By Beki Pineda; Image: Colorado Shakespeare Festival

WITTENBERG. Written by David Davalos; directed by Timothy Orr. Produced by Colorado Shakespeare Festival (at the indoor University Theatre on campus) through Aug. 8. Tickets available at 303-492-8008 or coloradoshakes.org.

We find Prince Hamlet back at college after a visit to his parents in the family castle. Two of his teachers—Dr. Faustus, who teaches philosophy, and Dr. Luther (as in Martin), who teaches theology—prize Hamlet as their most promising student. Each is determined to get him to choose their respective field as his major and to prepare him for his eventual role as king. Both of them present compelling arguments for the merits of their beliefs, leaving poor Hamlet to bounce between them.

Remember the first time you saw METAMORPHOSES and how smart you felt because you knew most of the Greek myths it illustrated?  This play has that intellectual stimulation as well. Playwright David Davalos has scattered random Shakespeare references and specifically Hamlet quotations and situations throughout the play. With this audience, versed in Shakespeare’s work, a little ripple of recognition swept across the house as each of these was thrown casually into the conversation. For instance, Hamlet picks up a skull from Dr. Faustus’ desk, looks at it for a long moment, and then, instead of breaking into the familiar Yorick speech, turns to Faustus and asks, “Who is this?”

Writing in modern language allows for modern jokes Shakespeare could not have anticipated. We watch as Hamlet plays tennis with an offstage Laertes. In green Boulder, a line like “Your boy plays well on grass,” could have multiple meanings. The audience got all of them.

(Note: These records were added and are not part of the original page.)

-- ==== Sys2Proof/Laws/FrameMotion.lean ====
section
/-!
SUPPORT. What each operation and each command can change, said once: the operations of STEP, AXIS and LOOP. A lemma
`f_frame` names the parts of the state and the registers that `f` can change; all else, the queue of commands and the
fused life-cycle state stay, and the canonical form is kept.
-/

set_option Elab.async false
set_option linter.all false

namespace Sys2Proof.Machine

variable {F : Blk → Prop} {R : Nat → Prop}

/-! ### Stepper -/

theorem State.stepCommand_frame {sB : State} (s : State) (a : Nat) (checks : List (Bool × Nat)) (f : State → State)
    (hf : ∀ u, Frame F R sB u → Frame F R sB (f u)) (hB : Frame F R sB s) (f_host : F .host)
    (r_STEP_AX_RESULT : ∀ i, R (Reg.STEP_AX_RESULT i)) (r_STEP_EVENTS : R Reg.STEP_EVENTS) :
    Frame F R sB (State.stepCommand s a checks f) := by
  delta State.stepCommand
  repeat' first
    | with_reducible assumption | lift_lets | with_reducible apply State.wrN_frame
    | with_reducible apply State.raiseBit_frame | with_reducible apply hf | with_reducible apply r_STEP_AX_RESULT
    | split

theorem State.stepFault_frame {sB : State} (s : State) (a kind detail status : Nat) (hB : Frame F R sB s)
    (f_fresh : F .fresh) (f_out : F .out) (f_host : F .host) (f_ledg : F .ledg) (f_pace : F .pace) (f_flt : F .flt)
    (f_hwd : F .hwd) (f_burl : F .burl) (f_scan : F .scan) (f_step : F .step) (f_axis : F .axis) (f_leg : F .leg)
    (r_HOST_ERR : R Reg.HOST_ERR) (r_LEDG_BH_STATUS : R Reg.LEDG_BH_STATUS) (r_LEDG_COUNT_JAM : R Reg.LEDG_COUNT_JAM)
    (r_LEDG_EVENTS : R Reg.LEDG_EVENTS) (r_LEDG_PACE_EVENTS : R Reg.LEDG_PACE_EVENTS)
    (r_LEDG_STATUS : R Reg.LEDG_STATUS) (r_LEG_STATUS : R Reg.LEG_STATUS)
    (r_STEP_AX_FAULT : ∀ i, R (Reg.STEP_AX_FAULT i)) :
    Frame F R sB (State.stepFault s a kind detail status) := by
  delta State.stepFault
  repeat' first
    | with_reducible assumption | lift_lets
    | (intro x; refine (fun (hx : Frame F R sB x) => ?_) ?_ <;> [clear_value x; subst x])
    | with_reducible apply State.wrN_frame | with_reducible apply State.fault_frame
    | with_reducible apply State.modAx_frame | with_reducible apply State.brakeStep_frame
    | with_reducible apply State.axisFaultJam_frame | with_reducible apply r_STEP_AX_FAULT
    | with_reducible apply Frame.ite

theorem State.clearHomed_frame {sB : State} (s : State) (a : Nat) (hB : Frame F R sB s) (f_step : F .step) :
    Frame F R sB (State.clearHomed s a) := by
  delta State.clearHomed
  repeat' first
    | with_reducible assumption | with_reducible apply State.modAx_frame

theorem State.setStepLink_frame {sB : State} (s : State) (k new cause : Nat) (hB : Frame F R sB s) (f_host : F .host)
    (f_hwd : F .hwd) (f_step : F .step) (r_STEP_EVENTS : R Reg.STEP_EVENTS)
    (r_STEP_LINK_STATE : ∀ i, R (Reg.STEP_LINK_STATE i)) :
    Frame F R sB (State.setStepLink s k new cause) := by
  delta State.setStepLink
  repeat' first
    | with_reducible assumption | lift_lets | with_reducible apply State.setFld_frame
    | with_reducible apply State.event_frame | with_reducible apply State.raiseBit_frame
    | with_reducible apply r_STEP_LINK_STATE | split | with_reducible refine Frame.mk' ?_ rfl

theorem State.stepLinkFaults_frame {sB : State} (s : State) (k : Nat) (hB : Frame F R sB s) (f_fresh : F .fresh)
    (f_out : F .out) (f_host : F .host) (f_ledg : F .ledg) (f_pace : F .pace) (f_flt : F .flt) (f_hwd : F .hwd)
    (f_burl : F .burl) (f_scan : F .scan) (f_step : F .step) (f_axis : F .axis) (f_leg : F .leg)
    (r_HOST_ERR : R Reg.HOST_ERR) (r_LEDG_BH_STATUS : R Reg.LEDG_BH_STATUS) (r_LEDG_COUNT_JAM : R Reg.LEDG_COUNT_JAM)
    (r_LEDG_EVENTS : R Reg.LEDG_EVENTS) (r_LEDG_PACE_EVENTS : R Reg.LEDG_PACE_EVENTS)
    (r_LEDG_STATUS : R Reg.LEDG_STATUS) (r_LEG_STATUS : R Reg.LEG_STATUS)
    (r_STEP_AX_FAULT : ∀ i, R (Reg.STEP_AX_FAULT i)) :
    Frame F R sB (State.stepLinkFaults s k) := by
  delta State.stepLinkFaults
  repeat' first
    | with_reducible assumption | intro (u : State) (hu : Frame F R sB u) | lift_lets
    | with_reducible apply State.fault_frame | with_reducible apply State.stepFault_frame
    | with_reducible apply State.clearHomed_frame | with_reducible apply Frame.foldl | intro _
    | with_reducible apply Frame.ite

theorem State.loseStepLink_frame {sB : State} (s : State) (k cause : Nat) (hB : Frame F R sB s) (f_fresh : F .fresh)
    (f_out : F .out) (f_host : F .host) (f_ledg : F .ledg) (f_pace : F .pace) (f_flt : F .flt) (f_hwd : F .hwd)
    (f_burl : F .burl) (f_scan : F .scan) (f_step : F .step) (f_axis : F .axis) (f_leg : F .leg)
    (r_HOST_ERR : R Reg.HOST_ERR) (r_LEDG_BH_STATUS : R Reg.LEDG_BH_STATUS) (r_LEDG_COUNT_JAM : R Reg.LEDG_COUNT_JAM)
    (r_LEDG_EVENTS : R Reg.LEDG_EVENTS) (r_LEDG_PACE_EVENTS : R Reg.LEDG_PACE_EVENTS)
    (r_LEDG_STATUS : R Reg.LEDG_STATUS) (r_LEG_STATUS : R Reg.LEG_STATUS)
    (r_STEP_AX_FAULT : ∀ i, R (Reg.STEP_AX_FAULT i)) (r_STEP_EVENTS : R Reg.STEP_EVENTS)
    (r_STEP_LINK_STATE : ∀ i, R (Reg.STEP_LINK_STATE i)) :
    Frame F R sB (State.loseStepLink s k cause) := by
  delta State.loseStepLink
  repeat' first
    | with_reducible assumption | lift_lets | with_reducible apply State.setStepLink_frame
    | with_reducible apply State.stepLinkFaults_frame | with_reducible apply Frame.ite

theorem State.downStepLink_frame {sB : State} (s : State) (k : Nat) (hB : Frame F R sB s) (f_fresh : F .fresh)
    (f_out : F .out) (f_host : F .host) (f_ledg : F .ledg) (f_pace : F .pace) (f_flt : F .flt) (f_hwd : F .hwd)
    (f_burl : F .burl) (f_scan : F .scan) (f_step : F .step) (f_axis : F .axis) (f_leg : F .leg)
    (r_HOST_ERR : R Reg.HOST_ERR) (r_LEDG_BH_STATUS : R Reg.LEDG_BH_STATUS) (r_LEDG_COUNT_JAM : R Reg.LEDG_COUNT_JAM)
    (r_LEDG_EVENTS : R Reg.LEDG_EVENTS) (r_LEDG_PACE_EVENTS : R Reg.LEDG_PACE_EVENTS)
    (r_LEDG_STATUS : R Reg.LEDG_STATUS) (r_LEG_STATUS : R Reg.LEG_STATUS)
    (r_STEP_AX_FAULT : ∀ i, R (Reg.STEP_AX_FAULT i)) (r_STEP_EVENTS : R Reg.STEP_EVENTS)
    (r_STEP_LINK_STATE : ∀ i, R (Reg.STEP_LINK_STATE i)) :
    Frame F R sB (State.downStepLink s k) := by
  delta State.downStepLink
  repeat' first
    | with_reducible assumption | lift_lets | with_reducible apply State.setStepLink_frame
    | with_reducible apply State.stepLinkFaults_frame | with_reducible apply Frame.ite

theorem State.stallCheck_frame {sB : State} (s : State) (a : Nat) (r : StepSlot) (hB : Frame F R sB s)
    (f_fresh : F .fresh) (f_out : F .out) (f_host : F .host) (f_ledg : F .ledg) (f_pace : F .pace) (f_flt : F .flt)
    (f_hwd : F .hwd) (f_burl : F .burl) (f_scan : F .scan) (f_step : F .step) (f_axis : F .axis) (f_leg : F .leg)
    (r_HOST_ERR : R Reg.HOST_ERR) (r_LEDG_BH_STATUS : R Reg.LEDG_BH_STATUS) (r_LEDG_COUNT_JAM : R Reg.LEDG_COUNT_JAM)
    (r_LEDG_EVENTS : R Reg.LEDG_EVENTS) (r_LEDG_PACE_EVENTS : R Reg.LEDG_PACE_EVENTS)
    (r_LEDG_STATUS : R Reg.LEDG_STATUS) (r_LEG_STATUS : R Reg.LEG_STATUS)
    (r_STEP_AX_FAULT : ∀ i, R (Reg.STEP_AX_FAULT i)) (r_STEP_EVENTS : R Reg.STEP_EVENTS) :
    Frame F R sB (State.stallCheck s a r) := by
  delta State.stallCheck
  repeat' first
    | with_reducible assumption | lift_lets
    | (intro x; refine (fun (hx : Frame F R sB x) => ?_) ?_ <;> [clear_value x; subst x])
    | with_reducible apply State.event_frame | with_reducible apply State.raiseBit_frame
    | with_reducible apply State.modAx_frame | with_reducible apply State.stepFault_frame | (intro x; clear_value x)
    | with_reducible apply Frame.ite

The script puts forth several somewhat radical (and comical) ideas. It implies that Dr. Martin Luther’s shattering treatise against the Catholic Church was penned because of a dare by Dr. Faustus and was nailed to the church door by mistake. We are also led to believe that the controversial theory posited by Copernicus that the Earth revolved around the sun, as opposed to the sun around the Earth, was delayed because the only written copy was burned in a fit of pique.

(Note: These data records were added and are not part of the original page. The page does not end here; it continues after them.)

-- ==== Sys2Proof/Laws/FrameImaging.lean ====
section
/-!
SUPPORT. What each operation and each command can change, said once: the operations of ALM, the pacing of LEDG, THM and BEAM. A lemma
`f_frame` names the parts of the state and the registers that `f` can change; all else, the queue of commands and the
fused life-cycle state stay, and the canonical form is kept.
-/

set_option Elab.async false
set_option linter.all false

namespace Sys2Proof.Machine

variable {F : Blk → Prop} {R : Nat → Prop}

/-! ### Almanac -/

theorem State.almResult_frame {sB : State} (s : State) (v : Nat) (hB : Frame F R sB s) (f_host : F .host)
    (r_ALM_EVENTS : R Reg.ALM_EVENTS) (r_ALM_REQ_RESULT : R Reg.ALM_REQ_RESULT) :
    Frame F R sB (State.almResult s v) := by
  delta State.almResult
  repeat' first
    | with_reducible assumption | lift_lets
    | (intro x; refine (fun (hx : Frame F R sB x) => ?_) ?_ <;> [clear_value x; subst x])
    | with_reducible apply State.setFld_frame | with_reducible apply State.raiseBit_frame
    | with_reducible apply Frame.ite

theorem State.setSb_frame {sB : State} (s : State) (st : Nat) (code : Nat) (hB : Frame F R sB s)
    (r_ALM_SB_STATE : R Reg.ALM_SB_STATE) :
    Frame F R sB (State.setSb s st code) := by
  delta State.setSb
  repeat' first
    | with_reducible assumption | with_reducible apply State.wrN_frame

theorem State.showStandby_frame {sB : State} (s : State) (hB : Frame F R sB s)
    (r_ALM_SB_BUILD_ID : R Reg.ALM_SB_BUILD_ID) (r_ALM_SB_ENGINE_ID : R Reg.ALM_SB_ENGINE_ID)
    (r_ALM_SB_MASKS : R Reg.ALM_SB_MASKS) :
    Frame F R sB (State.showStandby s) := by
  delta State.showStandby
  repeat' first
    | with_reducible assumption | lift_lets | with_reducible apply State.wrN_frame

theorem State.almCancelled_frame {sB : State} (s : State) (v : Nat) (hB : Frame F R sB s) (f_host : F .host)
    (f_alm : F .alm) (f_hwd : F .hwd) (r_ALM_EVENTS : R Reg.ALM_EVENTS) (r_ALM_REQ_RESULT : R Reg.ALM_REQ_RESULT)
    (r_ALM_STATUS : R Reg.ALM_STATUS) :
    Frame F R sB (State.almCancelled s v) := by
  delta State.almCancelled
  repeat' first
    | with_reducible assumption | lift_lets | with_reducible apply State.setFlag_frame
    | with_reducible apply State.event_frame | with_reducible apply State.almResult_frame
    | with_reducible refine Frame.mk' ?_ rfl

theorem State.enterLoading_frame {sB : State} (s : State) (hB : Frame F R sB s) (f_host : F .host) (f_alm : F .alm)
    (f_hwd : F .hwd) (r_ALM_EVENTS : R Reg.ALM_EVENTS) (r_ALM_REQ_RESULT : R Reg.ALM_REQ_RESULT)
    (r_ALM_SB_STATE : R Reg.ALM_SB_STATE) (r_ALM_STATUS : R Reg.ALM_STATUS) :
    Frame F R sB (State.enterLoading s) := by
  delta State.enterLoading
  repeat' first
    | with_reducible assumption | lift_lets
    | (intro x; refine (fun (hx : Frame F R sB x) => ?_) ?_ <;> [skip; subst x])
    | with_reducible apply State.setSb_frame | with_reducible apply State.almCancelled_frame | intro (x : AlmBlk)
    | intro _ | with_reducible apply Frame.ite | refine Frame.mk' ?_ rfl

theorem State.writeStandby_frame {sB : State} (s : State) (o : Nat) (bs : List Byte) (hB : Frame F R sB s)
    (f_alm : F .alm) :
    Frame F R sB (State.writeStandby s o bs) := by
  delta State.writeStandby
  repeat' first
    | with_reducible assumption | refine Frame.mem ?_ rfl

theorem State.markPiece_frame {sB : State} (s : State) (p : Nat) (hB : Frame F R sB s) (f_alm : F .alm) :
    Frame F R sB (State.markPiece s p) := by
  delta State.markPiece
  repeat' first
    | with_reducible assumption | lift_lets | intro (x : AlmBlk) | with_reducible refine Frame.mk' ?_ rfl

theorem State.loadPiece_frame {sB : State} (s : State) (p : Nat) (bs : List Byte) (hB : Frame F R sB s)
    (f_host : F .host) (f_alm : F .alm) (f_hwd : F .hwd) (r_ALM_EVENTS : R Reg.ALM_EVENTS)
    (r_ALM_REQ_RESULT : R Reg.ALM_REQ_RESULT) (r_ALM_SB_BUILD_ID : R Reg.ALM_SB_BUILD_ID)
    (r_ALM_SB_ENGINE_ID : R Reg.ALM_SB_ENGINE_ID) (r_ALM_SB_MASKS : R Reg.ALM_SB_MASKS)
    (r_ALM_SB_STATE : R Reg.ALM_SB_STATE) (r_ALM_STATUS : R Reg.ALM_STATUS) :
    Frame F R sB (State.loadPiece s p bs) := by
  delta State.loadPiece
  repeat' first
    | with_reducible assumption | lift_lets | with_reducible apply State.showStandby_frame
    | with_reducible apply State.enterLoading_frame | with_reducible apply State.writeStandby_frame
    | with_reducible apply State.markPiece_frame

theorem State.bar1Almanac_frame {sB : State} (s : State) (o : Nat) (bs : List Byte) (hB : Frame F R sB s)
    (f_host : F .host) (f_alm : F .alm) (f_flt : F .flt) (f_hwd : F .hwd) (r_ALM_EVENTS : R Reg.ALM_EVENTS)
    (r_ALM_REQ_RESULT : R Reg.ALM_REQ_RESULT) (r_ALM_SB_BUILD_ID : R Reg.ALM_SB_BUILD_ID)
    (r_ALM_SB_ENGINE_ID : R Reg.ALM_SB_ENGINE_ID) (r_ALM_SB_MASKS : R Reg.ALM_SB_MASKS)
    (r_ALM_SB_STATE : R Reg.ALM_SB_STATE) (r_ALM_STATUS : R Reg.ALM_STATUS) :
    Frame F R sB (State.bar1Almanac s o bs) := by
  delta State.bar1Almanac
  repeat' first
    | with_reducible assumption | intro (u : State) (hu : Frame F R sB u) | lift_lets
    | with_reducible apply State.fault_frame | with_reducible apply State.showStandby_frame
    | with_reducible apply State.enterLoading_frame | with_reducible apply State.writeStandby_frame
    | with_reducible apply State.markPiece_frame | with_reducible apply Frame.foldl | (intro x; clear_value x)
    | intro _ | with_reducible apply Frame.ite

theorem execAlmanacPiece_frame {sB : State} (s : State) (hB : Frame F R sB s) (f_fresh : F .fresh) (f_host : F .host)
    (f_alm : F .alm) (f_flt : F .flt) (f_hwd : F .hwd) (r_ALM_EVENTS : R Reg.ALM_EVENTS) (r_ALM_REQ_RESULT : R
    Reg.ALM_REQ_RESULT) (r_ALM_SB_BUILD_ID : R Reg.ALM_SB_BUILD_ID) (r_ALM_SB_ENGINE_ID : R Reg.ALM_SB_ENGINE_ID)
    (r_ALM_SB_MASKS : R Reg.ALM_SB_MASKS) (r_ALM_SB_STATE : R Reg.ALM_SB_STATE) (r_ALM_STATUS : R Reg.ALM_STATUS)
    (r_HOST_ERR : R Reg.HOST_ERR) : FrameO F R sB (execAlmanacPiece s) := by
  have h1 : Frame F R sB (s.takeItem 2 25) := by
    repeat' first
      | with_reducible assumption | lift_lets | with_reducible apply FrameO.next
      | with_reducible apply State.fault_frame | with_reducible apply State.complete_frame
      | with_reducible apply State.takeItem_frame | with_reducible apply State.loadPiece_frame
      | with_reducible apply FrameO.ite
  unfold execAlmanacPiece
  split
  · exact FrameO.next hB
  · dsimp only
    generalize s.takeItem 2 25 = t at *
    repeat' first
      | with_reducible assumption | lift_lets | with_reducible apply FrameO.next
      | with_reducible apply State.fault_frame | with_reducible apply State.complete_frame
      | with_reducible apply State.takeItem_frame | with_reducible apply State.loadPiece_frame
      | with_reducible apply FrameO.ite

theorem effCheck_frame {sB : State} (s : State) (hB : Frame F R sB s) (f_host : F .host) (f_alm : F .alm)
    (r_ALM_EVENTS : R Reg.ALM_EVENTS) (r_ALM_REQ_RESULT : R Reg.ALM_REQ_RESULT) (r_ALM_SB_COST : R Reg.ALM_SB_COST)
    (r_ALM_SB_DETAIL : R Reg.ALM_SB_DETAIL) (r_ALM_SB_STATE : R Reg.ALM_SB_STATE) :
    FrameO F R sB (effCheck s) := by
  delta effCheck
  repeat' first
    | with_reducible assumption | lift_lets
    | (intro x; refine (fun (hx : Frame F R sB x) => ?_) ?_ <;> [skip; subst x]) | with_reducible apply FrameO.next
    | with_reducible apply State.wrN_frame | with_reducible apply State.almResult_frame
    | with_reducible apply State.setSb_frame | intro (x : AlmBlk) | with_reducible apply FrameO.ite
    | refine Frame.mk' ?_ rfl

theorem State.refuseBank_frame {sB : State} (s : State) (f : CheckFail) (hB : Frame F R sB s) (f_host : F .host)
    (f_hwd : F .hwd) (r_ALM_EVENTS : R Reg.ALM_EVENTS) (r_ALM_SB_COST : R Reg.ALM_SB_COST)
    (r_ALM_SB_DETAIL : R Reg.ALM_SB_DETAIL) (r_ALM_SB_STATE : R Reg.ALM_SB_STATE) :
    Frame F R sB (State.refuseBank s f) := by
  delta State.refuseBank
  repeat' first
    | with_reducible assumption | lift_lets | with_reducible apply State.wrN_frame
    | with_reducible apply State.event_frame | with_reducible apply State.raise_frame
    | with_reducible apply State.setSb_frame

In an acting company of 33, it’s pleasurable to note that 25 of them are actors with local ties that we are able to enjoy year-round. Producing artistic director Timothy Orr continues the casting policies put into place by his predecessor, Philip Sneed, of casting from the considerable actor pool available in the metro area. Guest artists are brought in to up the ante on some of the lead roles. I know these guests are pleasantly surprised by the degree of creativity and competence of the local company.

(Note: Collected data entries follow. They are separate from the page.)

theorem State.boundaryChanges_frame {sB : State} (s : State) (i time : Nat) (hB : Frame F R sB s) (f_out : F .out)
    (f_host : F .host) (f_alm : F .alm) (f_ledg : F .ledg) (f_flt : F .flt) (f_hwd : F .hwd) (f_burl : F .burl)
    (f_scan : F .scan) (f_beam : F .beam) (f_leg : F .leg) (r_BEAM_EVENTS : R Reg.BEAM_EVENTS)
    (r_BEAM_STATUS : R Reg.BEAM_STATUS) (r_BEAM_STN_COUNT_FAILOVER : ∀ i, R (Reg.BEAM_STN_COUNT_FAILOVER i))
    (r_BEAM_STN_STATE : ∀ i, R (Reg.BEAM_STN_STATE i)) (r_BURL_DBIND_ACT : ∀ i, R (Reg.BURL_DBIND_ACT i))
    (r_BURL_EVENTS : R Reg.BURL_EVENTS) (r_BURL_STATUS : R Reg.BURL_STATUS) (r_CLK_EVENTS : R Reg.CLK_EVENTS)
    (r_CLK_PLL_STATE : ∀ i, R (Reg.CLK_PLL_STATE i)) (r_CLK_STATUS : R Reg.CLK_STATUS)
    (r_HOST_RING_DIDX : ∀ i, R (Reg.HOST_RING_DIDX i)) (r_LEG_STATUS : R Reg.LEG_STATUS)
    (r_SCAN_EVENTS : R Reg.SCAN_EVENTS) (r_SCAN_STATUS : R Reg.SCAN_STATUS)
    (r_SCAN_STN_NDIV : ∀ i, R (Reg.SCAN_STN_NDIV i)) (r_SCAN_STN_PIXNOW : ∀ i, R (Reg.SCAN_STN_PIXNOW i))
    (r_SCAN_STN_STATE : ∀ i, R (Reg.SCAN_STN_STATE i)) :
    Frame F R sB (State.boundaryChanges s i time) := by
  delta State.boundaryChanges
  repeat' first
    | with_reducible assumption | lift_lets
    | (intro x; refine (fun (hx : Frame F R sB x) => ?_) ?_ <;> [clear_value x; subst x])
    | with_reducible apply State.applyBindings_frame | with_reducible apply State.takePlan_frame
    | with_reducible apply State.applyStops_frame | with_reducible apply Frame.ite | split

theorem State.entryError_frame {sB : State} (s : State) (n : Nat) (bad : Bool) (hB : Frame F R sB s)
    (f_host : F .host) (f_flt : F .flt) (f_hwd : F .hwd) (r_ALM_EVENTS : R Reg.ALM_EVENTS) :
    Frame F R sB (State.entryError s n bad) := by
  delta State.entryError
  repeat' first
    | with_reducible assumption | lift_lets | with_reducible apply State.fault_frame
    | with_reducible apply State.event_frame | with_reducible apply State.raiseBit_frame

theorem State.entryEcc_frame {sB : State} (s : State) (i ecc : Nat) (hB : Frame F R sB s) (f_host : F .host)
    (f_alm : F .alm) (f_flt : F .flt) (f_hwd : F .hwd) (r_ALM_EVENTS : R Reg.ALM_EVENTS) :
    Frame F R sB (State.entryEcc s i ecc) := by
  delta State.entryEcc
  repeat' first
    | with_reducible assumption | lift_lets | with_reducible apply State.entryError_frame | intro (x : AlmBlk)
    | (intro x; clear_value x) | with_reducible apply Frame.ite | with_reducible refine Frame.mk' ?_ rfl

theorem State.setEntry_frame {sB : State} (s : State) (i time ecc : Nat) (hB : Frame F R sB s) (f_host : F .host)
    (f_alm : F .alm) (f_flt : F .flt) (f_hwd : F .hwd) (f_scan : F .scan) (r_ALM_EVENTS : R Reg.ALM_EVENTS)
    (r_HOST_RING_DIDX : ∀ i, R (Reg.HOST_RING_DIDX i)) (r_SCAN_EVENTS : R Reg.SCAN_EVENTS)
    (r_SCAN_STN_LINE_HI : ∀ i, R (Reg.SCAN_STN_LINE_HI i)) (r_SCAN_STN_LINE_LO : ∀ i, R (Reg.SCAN_STN_LINE_LO i))
    (r_SCAN_STN_REG_ERR : ∀ i, R (Reg.SCAN_STN_REG_ERR i)) (r_SCAN_STN_RESID : ∀ i j, R (Reg.SCAN_STN_RESID i j))
    (r_SCAN_STN_STATE : ∀ i, R (Reg.SCAN_STN_STATE i)) :
    Frame F R sB (State.setEntry s i time ecc) := by
  delta State.setEntry
  repeat' first
    | with_reducible assumption | lift_lets
    | (intro x; refine (fun (hx : Frame F R sB x) => ?_) ?_ <;> [clear_value x; subst x])
    | with_reducible apply State.setFld_frame | with_reducible apply State.modStn_frame
    | with_reducible apply State.showLine_frame | with_reducible apply State.drumStep_frame
    | with_reducible apply State.entryEcc_frame | with_reducible apply r_SCAN_STN_STATE | (intro x; clear_value x)
    | with_reducible apply Frame.ite | split

theorem State.bindSheet_frame {sB : State} (s : State) (i time : Nat) (g : Given) (hB : Frame F R sB s)
    (f_host : F .host) (f_hwd : F .hwd) (f_scan : F .scan) (r_SCAN_EVENTS : R Reg.SCAN_EVENTS)
    (r_SCAN_STN_REG_ERR : ∀ i, R (Reg.SCAN_STN_REG_ERR i)) :
    Frame F R sB (State.bindSheet s i time g) := by
  delta State.bindSheet
  repeat' first
    | with_reducible assumption | lift_lets
    | (intro x; refine (fun (hx : Frame F R sB x) => ?_) ?_ <;> [clear_value x; subst x])
    | with_reducible apply State.wrN_frame | with_reducible apply State.event_frame
    | with_reducible apply State.raiseBit_frame | with_reducible apply State.modStn_frame
    | with_reducible apply r_SCAN_STN_REG_ERR | (intro x; clear_value x) | with_reducible apply Frame.ite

For instance, local favorite Larry Hecht from the Denver Center and Curious Theatre plays Dr. Faustus in this production. He is joined by Benjamin Bonenfant in the role of Hamlet, whose CSF work is bolstered by roles at Curious Theatre and BETC.  The slightly befuddled Dr. Luther is created by guest artist Howard Swain. The lone female playing multiple roles is local actress Mare Trevanthan.

While the cast did good work with the script they were given, there was a sort of “Wait for it . . . bam!” quality to the delivery of the comic dialogue. An anticipation to the comedy, as it were—almost as though they were slyly telling us, “Don’t miss this.” The lines, for the most part, were clever enough without the verbal buildup.

Caitlin Ayer’s set separates Dr. Luther’s spartan surroundings from Dr. Faustus’ elaborately cluttered classroom, and indicates their mental states as well. A painted scrim at the rear is adorned with the supposed seal of Wittenberg University. Under certain lighting, it takes on a spectral monster-like look and, when lit from behind, illuminates a secondary acting space for sex and singing scenes. The costumes by Hugh Hanson are about the only thing that sets the play firmly in 1517. Nearly everything else, especially the language, is era-ambiguous.

The 58th season for CSF is underway. Summer isn’t summer until you’ve seen at least one CSF production. Time to get started!